Но надо сказать, что сам Тарковский мне импульса не передавал и советов не давал, приходилось самому искать… До съемок посмотрел запрещенный тогда «Андрей Рублев». Он мне дал ключик к маленькому зальчику, где просматривается материал. И я посмотрел. И понял, что это гениальный мыслитель. Что такое Андрей Рублев, ведь вокруг него убийства, предательства, кровопролитие, а Рублев в это время создает божественную Троицу. И я понял, что да – это то, чему меня учил Мильтинис, что именно так надо смотреть в искусство.

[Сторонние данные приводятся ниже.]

/-- Major 0x2D: SHFL_IDX, FCLASS. -/
def decodeMajor45 (w : BitVec 32) : Option Instr :=
  if bitsOf w 7 1 = 0#1 then some (.shflIdx (bitsOf w 24 8) (bitsOf w 16 8) (bitsOf w 8 8))
  else if bitsOf w 24 8 = 0#8 ∧ bitsOf w 7 1 = 1#1 then some (.fclass (bitsOf w 16 8) (bitsOf w 8 8))
  else none

/-- Major 0x2E: REDX, SCANX. -/
def decodeMajor46 (w : BitVec 32) : Option Instr :=
  if bitsOf w 28 4 = 0#4 ∧ bitsOf w 7 1 = 0#1 then some (.redx (bitsOf w 24 4) (bitsOf w 16 8) (bitsOf w 8 8))
  else if bitsOf w 28 4 = 0#4 ∧ bitsOf w 7 1 = 1#1 then some (.scanx (bitsOf w 24 4) (bitsOf w 16 8) (bitsOf w 8 8))
  else none

/-- Major 0x2F: CVT_F32_I32, CVT_F32_N32, CVT_I32_F32, CVT_N32_F32, CVT_F64_F32, CVT_F32_F64, CVT_F64_I32, CVT_F64_N32, CVT_I32_F64, CVT_N32_F64, CVT_F16_F32, CVT_F32_F16, CVT_BF16_F32, CVT_F32_BF16, CVT_I64_F64, CVT_N64_F64, CVT_F64_I64, CVT_F64_N64, CVT_I16_I32, CVT_N16_N32, CVT_I8_I32, CVT_N8_N32, CVT_FP19_F32, CVT_F32_FP19. -/
def decodeMajor47 (w : BitVec 32) : Option Instr :=
  if bitsOf w 31 1 = 0#1 ∧ bitsOf w 24 4 = 0#4 ∧ bitsOf w 7 1 = 0#1 then some (.cvtF32I32 (bitsOf w 28 3) (bitsOf w 16 8) (bitsOf w 8 8))
  else if bitsOf w 31 1 = 0#1 ∧ bitsOf w 24 4 = 1#4 ∧ bitsOf w 7 1 = 0#1 then some (.cvtF32N32 (bitsOf w 28 3) (bitsOf w 16 8) (bitsOf w 8 8))
  else if bitsOf w 24 4 = 2#4 ∧ bitsOf w 7 1 = 0#1 then some (.cvtI32F32 (bitsOf w 31 1) (bitsOf w 28 3) (bitsOf w 16 8) (bitsOf w 8 8))
  else if bitsOf w 24 4 = 3#4 ∧ bitsOf w 7 1 = 0#1 then some (.cvtN32F32 (bitsOf w 31 1) (bitsOf w 28 3) (bitsOf w 16 8) (bitsOf w 8 8))
  else if bitsOf w 24 8 = 4#8 ∧ bitsOf w 7 1 = 0#1 then some (.cvtF64F32 (bitsOf w 16 8) (bitsOf w 8 8))
  else if bitsOf w 24 4 = 5#4 ∧ bitsOf w 7 1 = 0#1 then some (.cvtF32F64 (bitsOf w 31 1) (bitsOf w 28 3) (bitsOf w 16 8) (bitsOf w 8 8))
  else if bitsOf w 24 8 = 6#8 ∧ bitsOf w 7 1 = 0#1 then some (.cvtF64I32 (bitsOf w 16 8) (bitsOf w 8 8))
  else if bitsOf w 24 8 = 7#8 ∧ bitsOf w 7 1 = 0#1 then some (.cvtF64N32 (bitsOf w 16 8) (bitsOf w 8 8))
  else if bitsOf w 24 4 = 8#4 ∧ bitsOf w 7 1 = 0#1 then some (.cvtI32F64 (bitsOf w 31 1) (bitsOf w 28 3) (bitsOf w 16 8) (bitsOf w 8 8))
  else if bitsOf w 24 4 = 9#4 ∧ bitsOf w 7 1 = 0#1 then some (.cvtN32F64 (bitsOf w 31 1) (bitsOf w 28 3) (bitsOf w 16 8) (bitsOf w 8 8))
  else if bitsOf w 24 4 = 10#4 ∧ bitsOf w 7 1 = 0#1 then some (.cvtF16F32 (bitsOf w 31 1) (bitsOf w 28 3) (bitsOf w 16 8) (bitsOf w 8 8))
  else if bitsOf w 24 8 = 11#8 ∧ bitsOf w 7 1 = 0#1 then some (.cvtF32F16 (bitsOf w 16 8) (bitsOf w 8 8))
  else if bitsOf w 24 4 = 12#4 ∧ bitsOf w 7 1 = 0#1 then some (.cvtBf16F32 (bitsOf w 31 1) (bitsOf w 28 3) (bitsOf w 16 8) (bitsOf w 8 8))
  else if bitsOf w 24 8 = 13#8 ∧ bitsOf w 7 1 = 0#1 then some (.cvtF32Bf16 (bitsOf w 16 8) (bitsOf w 8 8))
  else if bitsOf w 24 4 = 14#4 ∧ bitsOf w 7 1 = 0#1 then some (.cvtI64F64 (bitsOf w 31 1) (bitsOf w 28 3) (bitsOf w 16 8) (bitsOf w 8 8))
  else if bitsOf w 24 4 = 15#4 ∧ bitsOf w 7 1 = 0#1 then some (.cvtN64F64 (bitsOf w 31 1) (bitsOf w 28 3) (bitsOf w 16 8) (bitsOf w 8 8))
  else if bitsOf w 31 1 = 0#1 ∧ bitsOf w 24 4 = 0#4 ∧ bitsOf w 7 1 = 1#1 then some (.cvtF64I64 (bitsOf w 28 3) (bitsOf w 16 8) (bitsOf w 8 8))
  else if bitsOf w 31 1 = 0#1 ∧ bitsOf w 24 4 = 1#4 ∧ bitsOf w 7 1 = 1#1 then some (.cvtF64N64 (bitsOf w 28 3) (bitsOf w 16 8) (bitsOf w 8 8))
  else if bitsOf w 24 7 = 2#7 ∧ bitsOf w 7 1 = 1#1 then some (.cvtI16I32 (bitsOf w 31 1) (bitsOf w 16 8) (bitsOf w 8 8))
  else if bitsOf w 24 7 = 3#7 ∧ bitsOf w 7 1 = 1#1 then some (.cvtN16N32 (bitsOf w 31 1) (bitsOf w 16 8) (bitsOf w 8 8))
  else if bitsOf w 24 7 = 4#7 ∧ bitsOf w 7 1 = 1#1 then some (.cvtI8I32 (bitsOf w 31 1) (bitsOf w 16 8) (bitsOf w 8 8))
  else if bitsOf w 24 7 = 5#7 ∧ bitsOf w 7 1 = 1#1 then some (.cvtN8N32 (bitsOf w 31 1) (bitsOf w 16 8) (bitsOf w 8 8))
  else if bitsOf w 24 4 = 6#4 ∧ bitsOf w 7 1 = 1#1 then some (.cvtFp19F32 (bitsOf w 31 1) (bitsOf w 28 3) (bitsOf w 16 8) (bitsOf w 8 8))
  else if bitsOf w 24 8 = 7#8 ∧ bitsOf w 7 1 = 1#1 then some (.cvtF32Fp19 (bitsOf w 16 8) (bitsOf w 8 8))
  else none

/-- Major 0x30: CULLBF, CULLFR. -/
def decodeMajor48 (w : BitVec 32) : Option Instr :=
  if bitsOf w 15 1 = 0#1 ∧ bitsOf w 7 1 = 0#1 then some (.cullbf (bitsOf w 24 8) (bitsOf w 16 8) (bitsOf w 8 7))
  else if bitsOf w 15 1 = 0#1 ∧ bitsOf w 7 1 = 1#1 then some (.cullfr (bitsOf w 24 8) (bitsOf w 16 8) (bitsOf w 8 7))
  else none

/-- Major 0x31: CULLSZ, BARY. -/
def decodeMajor49 (w : BitVec 32) : Option Instr :=
  if bitsOf w 24 8 = 0#8 ∧ bitsOf w 15 1 = 0#1 ∧ bitsOf w 7 1 = 0#1 then some (.cullsz (bitsOf w 16 8) (bitsOf w 8 7))
  else if bitsOf w 7 1 = 1#1 then some (.bary (bitsOf w 24 8) (bitsOf w 16 8) (bitsOf w 8 8))
  else none

/-- Major 0x32: SPLD. -/
def decodeMajor50 (w : BitVec 32) : Option Instr :=
  some (.spld (bitsOf w 25 7) (bitsOf w 17 8) (bitsOf w 9 8) (bitsOf w 7 2))

/-- Major 0x33: SPST. -/
def decodeMajor51 (w : BitVec 32) : Option Instr :=
  some (.spst (bitsOf w 25 7) (bitsOf w 17 8) (bitsOf w 9 8) (bitsOf w 7 2))

/-- Major 0x34: SPAT_XCHG, SPAT_CAS, SPAT_IADD, SPAT_IMIN_I, SPAT_IMAX_I, SPAT_IMIN_N, SPAT_IMAX_N, SPAT_AND, SPAT_OR, SPAT_XOR, SPAT_FADD, SPAT_FMIN, SPAT_FMAX. -/
def decodeMajor52 (w : BitVec 32) : Option Instr :=
  if bitsOf w 7 4 = 0#4 then some (.spatXchg (bitsOf w 27 5) (bitsOf w 19 8) (bitsOf w 11 8))
  else if bitsOf w 7 4 = 1#4 then some (.spatCas (bitsOf w 27 5) (bitsOf w 19 8) (bitsOf w 11 8))
  else if bitsOf w 7 4 = 2#4 then some (.spatIadd (bitsOf w 27 5) (bitsOf w 19 8) (bitsOf w 11 8))
  else if bitsOf w 7 4 = 3#4 then some (.spatIminI (bitsOf w 27 5) (bitsOf w 19 8) (bitsOf w 11 8))
  else if bitsOf w 7 4 = 4#4 then some (.spatImaxI (bitsOf w 27 5) (bitsOf w 19 8) (bitsOf w 11 8))
  else if bitsOf w 7 4 = 5#4 then some (.spatIminN (bitsOf w 27 5) (bitsOf w 19 8) (bitsOf w 11 8))
  else if bitsOf w 7 4 = 6#4 then some (.spatImaxN (bitsOf w 27 5) (bitsOf w 19 8) (bitsOf w 11 8))
  else if bitsOf w 7 4 = 7#4 then some (.spatAnd (bitsOf w 27 5) (bitsOf w 19 8) (bitsOf w 11 8))
  else if bitsOf w 7 4 = 8#4 then some (.spatOr (bitsOf w 27 5) (bitsOf w 19 8) (bitsOf w 11 8))
  else if bitsOf w 7 4 = 9#4 then some (.spatXor (bitsOf w 27 5) (bitsOf w 19 8) (bitsOf w 11 8))
  else if bitsOf w 7 4 = 10#4 then some (.spatFadd (bitsOf w 27 5) (bitsOf w 19 8) (bitsOf w 11 8))
  else if bitsOf w 7 4 = 11#4 then some (.spatFmin (bitsOf w 27 5) (bitsOf w 19 8) (bitsOf w 11 8))
  else if bitsOf w 7 4 = 12#4 then some (.spatFmax (bitsOf w 27 5) (bitsOf w 19 8) (bitsOf w 11 8))
  else none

- Вы пересматриваете ленты, в которых снялись, когда их, например, показывают по телевидению?

- Нет, да я и не видел, чтобы показывали… «Никто не хотел умирать» – мой четвертый фильм, но первый, о котором я могу сказать, что это искусство. И то я играл, зная, что меня хотели снять с роли, говорили, что это не роль, а человек в жизни. И только потом я стал получать награды и в Карловых Варах, и на Киевском фестивале. И я помню, что первая рецензия была такой – что фильм неплохой, но Банионис никуда не годится. А потом пошли награды, значит, есть вещи, которые пусть не признаны, но они остаются и живут. Они не на один день, а на века.

Обидно и то, что руководство театра решило снять спектакль «Встреча» о Бахе, наверное тоже решили, зачем он нужен, ведь там нет смеха. Что это за театр, если брюки и то не падают.

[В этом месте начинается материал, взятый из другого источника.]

-- ==== Sys2Proof/Certificates/Slice0/Obligations.lean ====
section
/-! DEFINITION. Sys2Proof/Certificates/Slice0/Obligations.lean: the statements made about the model. -/

open Sys2Proof Sys2Proof.Machine

/-- The scalar arithmetic, logic, shifts and immediate forms write their Table 6.2 or 6.3 result and nothing else. -/
def Obligations.ScalarArithmeticWritesItsResult : Prop :=
  (∀ (s : State) (a b d : BitVec 7), passes { rd := [.s a 1, .s b 1], wr := [.s d 1] } s = true →
    Completes (exec (.sadd b a d) s) (ScalarResult [] d (s.readS a + s.readS b) s) ∧
    Completes (exec (.ssub b a d) s) (ScalarResult [] d (s.readS a - s.readS b) s) ∧
    Completes (exec (.smul b a d) s) (ScalarResult [] d (s.readS a * s.readS b) s) ∧
    Completes (exec (.smulhI b a d) s) (ScalarResult [] d (BitVec.ofInt 32 ((s.readS a).toInt * (s.readS b).toInt / 2 ^ 32)) s) ∧
    Completes (exec (.smulhN b a d) s) (ScalarResult [] d (BitVec.ofNat 32 ((s.readS a).toNat * (s.readS b).toNat / 2 ^ 32)) s) ∧
    Completes (exec (.sminI b a d) s) (ScalarResult [] d (BitVec.ofInt 32 (min (s.readS a).toInt (s.readS b).toInt)) s) ∧
    Completes (exec (.smaxI b a d) s) (ScalarResult [] d (BitVec.ofInt 32 (max (s.readS a).toInt (s.readS b).toInt)) s) ∧
    Completes (exec (.sminN b a d) s) (ScalarResult [] d (BitVec.ofNat 32 (min (s.readS a).toNat (s.readS b).toNat)) s) ∧
    Completes (exec (.smaxN b a d) s) (ScalarResult [] d (BitVec.ofNat 32 (max (s.readS a).toNat (s.readS b).toNat)) s) ∧
    Completes (exec (.sand b a d) s) (ScalarResult [] d (s.readS a &&& s.readS b) s) ∧
    Completes (exec (.sor b a d) s) (ScalarResult [] d (s.readS a ||| s.readS b) s) ∧
    Completes (exec (.sxor b a d) s) (ScalarResult [] d (s.readS a ^^^ s.readS b) s) ∧
    Completes (exec (.sandn b a d) s) (ScalarResult [] d (s.readS a &&& ~~~s.readS b) s) ∧
    Completes (exec (.sshl b a d) s) (ScalarResult [] d (BitVec.ofNat 32 ((s.readS a).toNat * 2 ^ ((s.readS b).toNat % 32))) s) ∧
    Completes (exec (.sshr b a d) s) (ScalarResult [] d (BitVec.ofNat 32 ((s.readS a).toNat / 2 ^ ((s.readS b).toNat % 32))) s) ∧
    Completes (exec (.ssar b a d) s) (ScalarResult [] d (BitVec.ofInt 32 ((s.readS a).toInt / 2 ^ ((s.readS b).toNat % 32))) s)) ∧
  (∀ (s : State) (a d : BitVec 7) (i : BitVec 11) (n : BitVec 5), passes { rd := [.s a 1], wr := [.s d 1] } s = true →
    Completes (exec (.saddi i a d) s) (ScalarResult [] d (BitVec.ofInt 32 ((s.readS a).toInt + i.toInt)) s) ∧
    Completes (exec (.sandi i a d) s) (ScalarResult [] d (s.readS a &&& i.signExtend 32) s) ∧
    Completes (exec (.sshli n a d) s) (ScalarResult [] d (BitVec.ofNat 32 ((s.readS a).toNat * 2 ^ n.toNat)) s) ∧
    Completes (exec (.sshri n a d) s) (ScalarResult [] d (BitVec.ofNat 32 ((s.readS a).toNat / 2 ^ n.toNat)) s) ∧
    Completes (exec (.slti i a d) s) (ScalarResult [] d (if (s.readS a).toInt < i.toInt then 1#32 else 0#32) s))

/-- The scalar compares write 1 or 0, SSEL chooses by its old destination, and SCLZ, SCTZ, SPOPC and SBREV count or reverse bits. -/
def Obligations.ScalarComparesAndBitCounts : Prop :=
  (∀ (s : State) (a b d : BitVec 7),
    (passes { rd := [.s a 1, .s b 1], wr := [.s d 1] } s = true →
      Completes (exec (.scmpEq b a d) s) (ScalarResult [] d (if (s.readS a).toNat = (s.readS b).toNat then 1#32 else 0#32) s) ∧
      Completes (exec (.scmpNe b a d) s) (ScalarResult [] d (if (s.readS a).toNat ≠ (s.readS b).toNat then 1#32 else 0#32) s) ∧
      Completes (exec (.scmpLtI b a d) s) (ScalarResult [] d (if (s.readS a).toInt < (s.readS b).toInt then 1#32 else 0#32) s) ∧
      Completes (exec (.scmpLeI b a d) s) (ScalarResult [] d (if (s.readS a).toInt ≤ (s.readS b).toInt then 1#32 else 0#32) s) ∧
      Completes (exec (.scmpLtN b a d) s) (ScalarResult [] d (if (s.readS a).toNat < (s.readS b).toNat then 1#32 else 0#32) s) ∧
      Completes (exec (.scmpLeN b a d) s) (ScalarResult [] d (if (s.readS a).toNat ≤ (s.readS b).toNat then 1#32 else 0#32) s)) ∧
    (passes { rd := [.s a 1, .s b 1, .s d 1], wr := [.s d 1] } s = true →
      Completes (exec (.ssel b a d) s) (ScalarResult [] d (if s.readS d = 0#32 then s.readS b else s.readS a) s))) ∧
  (∀ (s : State) (a d : BitVec 7), passes { rd := [.s a 1], wr := [.s d 1] } s = true →
    (∃ n, n ≤ 32 ∧ (∀ i, 32 - n ≤ i → i < 32 → (s.readS a).getLsbD i = false) ∧ (n < 32 → (s.readS a).getLsbD (31 - n) = true) ∧
      Completes (exec (.sclz a d) s) (ScalarResult [] d (BitVec.ofNat 32 n) s)) ∧
    (∃ n, n ≤ 32 ∧ (∀ i, i < n → (s.readS a).getLsbD i = false) ∧ (n < 32 → (s.readS a).getLsbD n = true) ∧
      Completes (exec (.sctz a d) s) (ScalarResult [] d (BitVec.ofNat 32 n) s)) ∧
    Completes (exec (.spopc a d) s)
      (ScalarResult [] d (BitVec.ofNat 32 (((List.range 32).map fun i => ((s.readS a).getLsbD i).toNat).sum)) s) ∧
    (∃ r : Word, (∀ i, i < 32 → r.getLsbD i = (s.readS a).getLsbD (31 - i)) ∧
      Completes (exec (.sbrev a d) s) (ScalarResult [] d r s)))

/-- The 64-bit scalar instructions write both halves of the pair in one step. -/
def Obligations.ScalarPairArithmetic : Prop :=
  ∀ (s : State) (a b d : BitVec 7),
    (passes { rd := [.s a 2, .s b 2], wr := [.s d 2] } s = true →
      Completes (exec (.sadd64 b a d) s) (ScalarResult64 d (s.readS64 a + s.readS64 b) s) ∧
      Completes (exec (.ssub64 b a d) s) (ScalarResult64 d (s.readS64 a - s.readS64 b) s) ∧
      Completes (exec (.smul64 b a d) s) (ScalarResult64 d (s.readS64 a * s.readS64 b) s)) ∧
    (passes { rd := [.s a 2, .s b 1], wr := [.s d 2] } s = true →
      Completes (exec (.sshl64 b a d) s) (ScalarResult64 d (BitVec.ofNat 64 ((s.readS64 a).toNat * 2 ^ ((s.readS b).toNat % 64))) s) ∧
      Completes (exec (.sshr64 b a d) s) (ScalarResult64 d (BitVec.ofNat 64 ((s.readS64 a).toNat / 2 ^ ((s.readS b).toNat % 64))) s))

/-- The integer vector instructions write their result in the active lanes and form y0 and y1. -/
def Obligations.VectorIntegerResults : Prop :=
  (∀ (s : State) (a b d : BitVec 8),
    (passes (use2 mxABsat a b d) s = true →
      Completes (exec (.iadd b a d) s) (VectorResult [a, b] d (fun l => s.satInt ((s.srcA a l) + (s.srcB b l)) ((s.srcA a l).toInt + (s.srcB b l).toInt) (((s.srcA a l).toNat : Int) + (s.srcB b l).toNat)) 0#5 s) ∧
      Completes (exec (.isub b a d) s) (VectorResult [a, b] d (fun l => s.satInt ((s.srcA a l) - (s.srcB b l)) ((s.srcA a l).toInt - (s.srcB b l).toInt) (((s.srcA a l).toNat : Int) - (s.srcB b l).toNat)) 0#5 s) ∧
      Completes (exec (.imul b a d) s) (VectorResult [a, b] d (fun l => s.satInt ((s.srcA a l) * (s.srcB b l)) ((s.srcA a l).toInt * (s.srcB b l).toInt) (((s.srcA a l).toNat : Int) * (s.srcB b l).toNat)) 0#5 s) ∧
      Completes (exec (.shl b a d) s) (VectorResult [a, b] d (fun l => s.satInt (BitVec.ofNat 32 ((s.srcA a l).toNat * 2 ^ ((s.srcB b l).toNat % 32))) ((s.srcA a l).toInt * 2 ^ ((s.srcB b l).toNat % 32)) ((s.srcA a l).toNat * 2 ^ ((s.srcB b l).toNat % 32))) 0#5 s)) ∧
    (passes (use2 mxAB a b d) s = true →
      Completes (exec (.imulhI b a d) s) (VectorResult [a, b] d (fun l => BitVec.ofInt 32 ((s.srcA a l).toInt * (s.srcB b l).toInt / 2 ^ 32)) 0#5 s) ∧
      Completes (exec (.imulhN b a d) s) (VectorResult [a, b] d (fun l => BitVec.ofNat 32 ((s.srcA a l).toNat * (s.srcB b l).toNat / 2 ^ 32)) 0#5 s) ∧
      Completes (exec (.iminI b a d) s) (VectorResult [a, b] d (fun l => BitVec.ofInt 32 (min (s.srcA a l).toInt (s.srcB b l).toInt)) 0#5 s) ∧
      Completes (exec (.imaxI b a d) s) (VectorResult [a, b] d (fun l => BitVec.ofInt 32 (max (s.srcA a l).toInt (s.srcB b l).toInt)) 0#5 s) ∧
      Completes (exec (.iminN b a d) s) (VectorResult [a, b] d (fun l => BitVec.ofNat 32 (min (s.srcA a l).toNat (s.srcB b l).toNat)) 0#5 s) ∧
      Completes (exec (.imaxN b a d) s) (VectorResult [a, b] d (fun l => BitVec.ofNat 32 (max (s.srcA a l).toNat (s.srcB b l).toNat)) 0#5 s) ∧
      Completes (exec (.and b a d) s) (VectorResult [a, b] d (fun l => (s.srcA a l) &&& (s.srcB b l)) 0#5 s) ∧
      Completes (exec (.or b a d) s) (VectorResult [a, b] d (fun l => (s.srcA a l) ||| (s.srcB b l)) 0#5 s) ∧
      Completes (exec (.xor b a d) s) (VectorResult [a, b] d (fun l => (s.srcA a l) ^^^ (s.srcB b l)) 0#5 s) ∧
      Completes (exec (.andn b a d) s) (VectorResult [a, b] d (fun l => (s.srcA a l) &&& ~~~(s.srcB b l)) 0#5 s) ∧
      Completes (exec (.shr b a d) s) (VectorResult [a, b] d (fun l => BitVec.ofNat 32 ((s.srcA a l).toNat / 2 ^ ((s.srcB b l).toNat % 32))) 0#5 s) ∧
      Completes (exec (.sar b a d) s) (VectorResult [a, b] d (fun l => BitVec.ofInt 32 ((s.srcA a l).toInt / 2 ^ ((s.srcB b l).toNat % 32))) 0#5 s) ∧
      Completes (exec (.rol b a d) s) (VectorResult [a, b] d (fun l => (s.srcA a l).rotateLeft ((s.srcB b l).toNat % 32)) 0#5 s))) ∧
  (∀ (s : State) (a b d : BitVec 8) (n : BitVec 5) (i : BitVec 8),
    (passes (use3 mxABsat a b d) s = true →
      Completes (exec (.imad b a d) s) (VectorResult [a, b] d (fun l => s.satInt ((s.srcA a l) * (s.srcB b l) + (s.srcC d l)) ((s.srcA a l).toInt * (s.srcB b l).toInt + (s.srcC d l).toInt) (((s.srcA a l).toNat : Int) * (s.srcB b l).toNat + (s.srcC d l).toNat)) 0#5 s)) ∧
    (passes (use3 mxAB a b d) s = true →
      (∃ r : Lanes, (∀ l i, i < 32 → (r l).getLsbD i =
          if bfOff (s.srcB b l) ≤ i ∧ i < bfOff (s.srcB b l) + bfWidth (s.srcB b l) then (s.srcA a l).getLsbD (i - bfOff (s.srcB b l))
          else (s.srcC d l).getLsbD i) ∧ Completes (exec (.bfi b a d) s) (VectorResult [a, b] d (fun l => r l) 0#5 s)) ∧
      (∃ r : Lanes, (∀ l i, i < 32 → (r l).getLsbD i = (decide (i < 30) && if i % 3 = 2 then (s.srcA a l).getLsbD (i / 3)
          else if i % 3 = 1 then (s.srcB b l).getLsbD (i / 3) else (s.srcC d l).getLsbD (i / 3))) ∧
        Completes (exec (.ilv3 b a d) s) (VectorResult [a, b] d (fun l => r l) 0#5 s))) ∧
    (passes (use2 mxAB a b d) s = true →
      Completes (exec (.bfe b a d) s) (VectorResult [a, b] d (fun l => bfe (s.srcA a l) (s.srcB b l)) 0#5 s) ∧
      Completes (exec (.dilv2 b a d) s) (VectorResult [a, b] d (fun l => dilv2 (s.srcA a l) (s.srcB b l)) 0#5 s) ∧
      Completes (exec (.dilv3 b a d) s) (VectorResult [a, b] d (fun l => dilv3 (s.srcA a l) (s.srcB b l)) 0#5 s) ∧
      (∃ r : Lanes, (∀ l i, i < 32 → (r l).getLsbD i = if i % 2 = 1 then (s.srcA a l).getLsbD (i / 2) else (s.srcB b l).getLsbD (i / 2)) ∧
        Completes (exec (.ilv2 b a d) s) (VectorResult [a, b] d (fun l => r l) 0#5 s))) ∧
    (passes (use1 mxA a d) s = true →
      Completes (exec (.clz a d) s) (VectorResult [a] d (fun l => clz32 (s.srcA a l)) 0#5 s) ∧
      Completes (exec (.popc a d) s) (VectorResult [a] d (fun l => popc32 (s.srcA a l)) 0#5 s) ∧
      Completes (exec (.brev a d) s) (VectorResult [a] d (fun l => brev32 (s.srcA a l)) 0#5 s) ∧
      Completes (exec (.ctz a d) s) (VectorResult [a] d (fun l => ctz32 (s.srcA a l)) 0#5 s) ∧
      Completes (exec (.iabs a d) s) (VectorResult [a] d (fun l => BitVec.ofInt 32 (max (s.srcA a l).toInt (-(s.srcA a l).toInt))) 0#5 s) ∧
      Completes (exec (.ineg a d) s) (VectorResult [a] d (fun l => BitVec.ofInt 32 (-(s.srcA a l).toInt)) 0#5 s) ∧
      Completes (exec (.shri n a d) s) (VectorResult [a] d (fun l => BitVec.ofNat 32 ((s.srcA a l).toNat / 2 ^ n.toNat)) 0#5 s) ∧
      Completes (exec (.sari n a d) s) (VectorResult [a] d (fun l => BitVec.ofInt 32 ((s.srcA a l).toInt / 2 ^ n.toNat)) 0#5 s) ∧
      Completes (exec (.sext i a d) s) (VectorResult [a] d (fun l => sextW i.toNat (s.srcA a l)) 0#5 s)) ∧
    (passes (use1 mxAsat a d) s = true →
      Completes (exec (.iaddi i a d) s) (VectorResult [a] d (fun l => s.satInt ((s.srcA a l) + i.signExtend 32) ((s.srcA a l).toInt + i.toInt) (((s.srcA a l).toNat : Int) + i.toInt)) 0#5 s) ∧
      Completes (exec (.shli n a d) s) (VectorResult [a] d (fun l => s.satInt (BitVec.ofNat 32 ((s.srcA a l).toNat * 2 ^ n.toNat)) ((s.srcA a l).toInt * 2 ^ n.toNat) ((s.srcA a l).toNat * 2 ^ n.toNat)) 0#5 s)))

Да, если смотреть исторически, то нельзя не заметить, что уровень культуры в разные периоды то поднимался, то падал.

-Вам как кажется, сейчас упадок культуры или ренессанс?

- Упадок. Это не те времена, когда был Чехов, когда в России были Станиславский, Толстой, Чайковский. А теперь другой подъем, который нравится. Меня же считают дураком, устаревшим дураком.

- А в кино для Вас сейчас есть поле для деятельности?

- И в кино не снимаюсь. Мне в Германии предлагали играть литовца, который должен был расстреливать евреев в 40-ом году. Я сначала согласился, но потом прочитал сценарий и отказался. Были такие люди, расстреливали, но я не хочу это играть, мне надо обобщать по-другому. Было предложение и в Риге, но после смерти моей супруги, я уже не захотел туда ехать и отказался. Были предложения и в Таллине, и в Москве, но, нет, не поеду. А местные режиссеры не приглашают.

- Какие-нибудь кино-работы Вас удивили в последнее время? Я знаю, что Вы были на вильнюсском Фестивале русского кино…

- Да, я посмотрел «Дикое поле», но мне не понравилось.

- Хотя фильм получил приз на «Кинотавре»...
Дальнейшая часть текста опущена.